BACKGROUND: New generation synthetic surfactants represent a promising alternative in the treatment of respiratory distress syndrome in preterm infants. CHF5633, a new generation reconstituted agent, has demonstrated biophysical effectiveness in vitro and in vivo. In accordance to several well-known surfactant preparations, we recently demonstrated anti-inflammatory effects on LPS-induced cytokine responses in human adult monocytes. The present study addressed pro- and anti-inflammatory effects of CHF5633 in human cord blood monocytes.

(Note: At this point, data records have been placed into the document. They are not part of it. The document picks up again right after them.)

-- ==== Sys2Proof/Machine/Stage.lean ====
section
/-! DEFINITION. STG, the stage unit (chapter 1): scaling, the spike rule, validity and selection, alignment, the selected
stage and its loss, the history ring, and the intervals. -/

namespace Sys2Proof.Machine

def Stg.source (g : Stg) : Source → SourceRec
  | .primary => g.prim
  | .secondary => g.sec

def Stg.setSource (g : Stg) (src : Source) (r : SourceRec) : Stg :=
  match src with
  | .primary => { g with prim := r }
  | .secondary => { g with sec := r }

/-! ## Scaling (R2) -/

/-- R2: a raw count scaled to millimetres and clamped. -/
def scaleSample (raw : Nat) (gain offset : Int) : Sample :=
  let v := offset + roundDiv ((raw : Int) * gain) 65536
  { mm := clampInt (-2000) 20000 v, clamped := decide (v < -2000 ∨ 20000 < v) }

/-! ## The open interval (R18 to R20) -/

/-- R19: the flags added to the open interval. -/
def markInterval (f : IntervalFlags) (s : State) : State :=
  s.setStg { s.stg with acc := { s.stg.acc with flags := s.stg.acc.flags.union f } }

/-- R19: a new selected stage and its discharge enter the accumulator. DESIGN CHOICE (log entry 41): the stage sum and
the extremes stop with the sample count, the discharge sum with the discharge count, where R19 says of both counts
together that "the sums" then stop. -/
def Accum.add (a : Accum) (v : Selected) (r : RatResult) : Accum :=
  let open1 := decide (a.count < 65535)
  let open2 := decide (a.disCount < 65535)
  { count := inc16 a.count
    stageSum := if open1 then a.stageSum + v.mm else a.stageSum
    low := if open1 then some (match a.low with | some l => min l v.mm | none => v.mm) else a.low
    high := if open1 then some (match a.high with | some h => max h v.mm | none => v.mm) else a.high
    last := some v.mm
    disSum := if open2 then a.disSum + r.discharge.getD 0 else a.disSum
    disCount := if r.discharge.isSome then inc16 a.disCount else a.disCount
    primary := a.primary || !v.secondaryUsed
    secondary := a.secondary || v.secondaryUsed
    flags := a.flags.union (sampleFlags v r)
    ratingId := r.ratingId
    shiftStart := r.shiftStart }

/-- R20: the quality of an interval. -/
def qualityOf (a : Accum) : Quality :=
  if a.count = 0 then .noData
  else if a.flags.stageLost || a.flags.missedPolls || a.flags.clockSet || a.flags.resetClosed then .partly
  else .good

/-- R20, Table 12. -/
def intervalRecord (start : Nat) (a : Accum) : IntervalRec :=
  { start := start, count := a.count, mean := if a.count = 0 then none else some (roundDiv a.stageSum a.count),
    low := a.low, high := a.high, last := a.last,
    meanDischarge := if a.disCount = 0 then none else some (roundDivNat a.disSum a.disCount), primary := a.primary,
    secondary := a.secondary, flags := a.flags, quality := qualityOf a, ratingId := a.ratingId,
    shiftStart := a.shiftStart }

/-- R18: the boundary at or before `t`, for an interval length in minutes. -/
def boundaryBefore (minutes t : Nat) : Nat := t / (60 * minutes) * (60 * minutes)

/-- R18: the first boundary after `t`. -/
def boundaryAfter (minutes t : Nat) : Nat := boundaryBefore minutes t + 60 * minutes

/-- R20: the open interval is closed, its record written. -/
def closeInterval (s : State) : State := append (.interval (intervalRecord s.stg.openStart s.stg.acc)) s

/-- R18, R19: an interval opens at `start`, to close at the first boundary after `after`; its flags follow from the
loss of stage and from the clock. -/
def openInterval (start after : Nat) (s : State) : State :=
  s.setStg
    { s.stg with
      openStart := start, nextBoundary := boundaryAfter (cfgIntervalLength s.tbl.config) after,
      acc :=
        { emptyAccum with
          flags :=
            { noIntervalFlags with stageLost := s.stg.selection == .none, clockInvalid := !s.clk.valid } } }

/-! ## The selected stage (R11, R12) -/

/-- R11: the selected stage taken from SECONDARY. -/
def aligned (limit : Nat) (offset : Int) (v : Sample) : Selected :=
  if offset.natAbs ≤ limit then
    let sum := v.mm + offset
    { mm := clampInt (-2000) 20000 sum, clamped := v.clamped || decide (sum < -2000 ∨ 20000 < sum), alignLimit := false,
      secondaryUsed := true }
  else { mm := v.mm, clamped := v.clamped, alignLimit := true, secondaryUsed := true }

/-- R12: the value of a new selected stage. -/
def Stg.selectedValue (g : Stg) (limit : Nat) : Option Selected :=
  match g.selection with
  | .none => none
  | .primary =>
    g.prim.last.map fun v => { mm := v.mm, clamped := v.clamped, alignLimit := false, secondaryUsed := false }
  | .secondary => g.sec.last.map (aligned limit g.offset)

/-- R12: a new selected stage, handed on in order. -/
def publish (s : State) : State :=
  match s.stg.selectedValue (cfgAlignLimit s.tbl.config) with
  | none => s
  | some v =>
    let s := s.setStg { s.stg with selected := some v }
    let r := s.discharge v.mm
    let s := s.setRat { s.rat with latest := some r }
    let s := wrnStage v.mm r.discharge s
    s.setStg { s.stg with acc := s.stg.acc.add v r }

/-- R13: the selection becomes NONE and stage is lost. -/
def loseStage (s : State) : State :=
  let s := s.setStg { s.stg with selection := .none, selected := none }
  let s := s.setRat { s.rat with latest := none }
  let s := wrnStageLost s
  appendNotice .stageLost (markInterval { noIntervalFlags with stageLost := true } s)

/-- R9, R13: the selection leaves NONE for a source. -/
def restoreStage (src : Source) (s : State) : State :=
  appendNotice (.stageRestored src)
    (s.setStg
      { s.stg with
        selection := match src with | .primary => .primary | .secondary => .secondary,
        recovery := match src with | .primary => s.stg.recovery | .secondary => 0 })

/-! ## Validity and selection (R4 to R9) -/

/-- R4 step 4: the selection after an acceptance. -/
def selectAfter (src : Source) (s : State) : State :=
  match s.stg.selection, src with
  | .none, _ => restoreStage src s
  | .secondary, .primary =>
    if cfgRecovery s.tbl.config ≤ s.stg.recovery + 1 then
      s.setStg { s.stg with selection := .primary, recovery := 0 }
    else s.setStg { s.stg with recovery := s.stg.recovery + 1 }
  | _, _ => s

/-- R10: the alignment offset at an acceptance of SECONDARY. -/
def Stg.align (g : Stg) (v : Sample) : Stg :=
  match g.prim.state, g.prim.last with
  | .valid, some p => { g with offset := p.mm - v.mm }
  | _, _ => g

/-- The selection is the source itself. -/
def Selection.follows : Selection → Source → Bool
  | .primary, .primary => true
  | .secondary, .secondary => true
  | _, _ => false

/-- R4: one acceptance, at the arrival time `t`. -/
def accept (src : Source) (v : Sample) (t : Nat) (s : State) : State :=
  let r : SourceRec :=
    { s.stg.source src with
      state := .valid, last := some v, lastTime := some t, staleAt := some (t + cfgStaleLimit s.tbl.config) }
  let s := selectAfter src (s.setStg (s.stg.setSource src r))
  let s := if src = .secondary then s.setStg (s.stg.align v) else s
  if s.stg.selection.follows src then publish s else s

/-- R3: within the spike limit. -/
def near (limit : Nat) (a b : Int) : Bool := decide ((a - b).natAbs ≤ limit)

/-- R3, R8: a sample becomes the suspect. -/
def becomeSuspect (src : Source) (v : Sample) (s : State) : State :=
  let g := s.stg.setSource src { s.stg.source src with suspect := some v }
  s.setStg
    (if src = .primary ∧ s.stg.selection = .secondary then { g with recovery := 0 } else g)

def dropSuspect (src : Source) (s : State) : State :=
  s.setStg (s.stg.setSource src { s.stg.source src with suspect := none })

/-- R3: the judgement of a scaled sample. -/
def judgeSample (src : Source) (v : Sample) (t : Nat) (s : State) : State :=
  let limit := cfgSpikeLimit s.tbl.config
  let r := s.stg.source src
  match r.last, r.suspect with
  | none, _ => accept src v t s
  | some l, none => if near limit v.mm l.mm then accept src v t s else becomeSuspect src v s
  | some l, some q =>
    if near limit v.mm q.mm then accept src v t (accept src q t (dropSuspect src s))
    else if near limit v.mm l.mm then accept src v t (dropSuspect src s)
    else becomeSuspect src v s

/-- R2, R3: the delivery of a stage sample that arrived at `t`. -/
def stageSample (src : Source) (raw : Nat) (gain offset : Int) (t : Nat) (s : State) : State :=
  judgeSample src (scaleSample raw gain offset) t s

/-- R7, R8: the selection when a source becomes STALE. -/
def selectAfterStale (src : Source) (s : State) : State :=
  match s.stg.selection, src with
  | .primary, .primary =>
    if s.stg.sec.state = .valid then publish (s.setStg { s.stg with selection := .secondary, recovery := 0 })
    else loseStage s
  | .secondary, .secondary =>
    if s.stg.prim.state = .valid then publish (s.setStg { s.stg with selection := .primary, recovery := 0 })
    else loseStage s
  | .secondary, .primary => s.setStg { s.stg with recovery := 0 }
  | _, _ => s

/-- R5: a VALID source becomes STALE. -/
def becomeStale (src : Source) (s : State) : State :=
  selectAfterStale src
    (s.setStg (s.stg.setSource src { s.stg.source src with state := .stale, staleAt := none }))

/-- R5: the stale timer of a source is due. -/
def State.staleDue (s : State) (src : Source) : Bool :=
  (s.stg.source src).state == .valid && dueAt (s.stg.source src).staleAt s.now

/-- R6: a missing-sample notification. -/
def missingSample (src : Source) (s : State) : State :=
  let s := markInterval { noIntervalFlags with missedPolls := true } s
  if src = .primary ∧ s.stg.selection = .secondary then s.setStg { s.stg with recovery := 0 } else s

/-! ## Changed fields (R5, R17) -/

/-- R5: the stale expiry of a source under the limit now in force. -/
def SourceRec.restale (limit : Nat) (r : SourceRec) : SourceRec :=
  match r.staleAt, r.lastTime with
  | some _, some t => { r with staleAt := some (t + limit) }
  | _, _ => r

/-- R5: a changed stale limit; a source whose recomputed expiry is past becomes STALE at once. DESIGN CHOICE (log entry
42): where both are past, PRIMARY becomes STALE first. -/
def staleLimitChanged (old : List Byte) (s : State) : State :=
  if cfgStaleLimit old = cfgStaleLimit s.tbl.config then s
  else
    let limit := cfgStaleLimit s.tbl.config
    let s := s.setStg { s.stg with prim := s.stg.prim.restale limit, sec := s.stg.sec.restale limit }
    let s := if s.staleDue .primary then becomeStale .primary s else s
    if s.staleDue .secondary then becomeStale .secondary s else s

/-- R17: a changed history step clears the ring and restarts the timer. -/
def historyStepChanged (old : List Byte) (s : State) : State :=
  if cfgHistoryStep old = cfgHistoryStep s.tbl.config then s
  else
    s.setStg
      { s.stg with
        history := List.replicate 64 none, historyAt := s.now + 1000 * cfgHistoryStep s.tbl.config }

/-! ## Resets (R21) -/

/-- R21: STG after any reset, the timebase at 0; the new interval opens at the boundary at or before the clock. -/
def stgFresh (s : State) : State :=
  let s :=
    s.setStg
      { s.stg with
        prim := freshSource, sec := freshSource, selection := .none, recovery := 0, offset := 0, selected := none,
        history := List.replicate 64 none, historyAt := 1000 * cfgHistoryStep s.tbl.config }
  openInterval (boundaryBefore (cfgIntervalLength s.tbl.config) s.clk.time) s.clk.time s

end Sys2Proof.Machine
end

METHODS: Purified neonatal CD14(+) cells, either native or simultaneously stimulated with E. coli LPS, were exposed to CHF5633. TNF-α, IL-1ß, IL-8 and IL-10 as well as TLR2 and TLR4 expression were analyzed by means of real-time quantitative PCR and flow cytometry. RESULTS: CHF5633 did not induce pro-inflammation in native human neonatal monocytes and did not aggravate LPS-induced cytokine responses. Exposure to CHF5633 led to a significant decrease in LPS-induced intracellular TNF-α protein expression, and significantly suppressed LPS-induced mRNA and intracellular protein expression of IL-1ß. CHF5633 incubation did not affect cell viability, indicating that the suppressive activity was not due to toxic effects on neonatal monocytes. LPS-induced IL-8, IL-10, TLR2 and TLR4 expression were unaffected. CONCLUSION: Our data confirm that CHF5633 does not exert unintended pro-apoptotic and pro-inflammatory effects in human neonatal monocytes. CHF5633 rather suppressed LPS-induced TNF-α and IL-1ß cytokine responses. Our data add to previous work and may indicate anti-inflammatory features of CHF5633 on LPS-induced monocyte cytokine responses.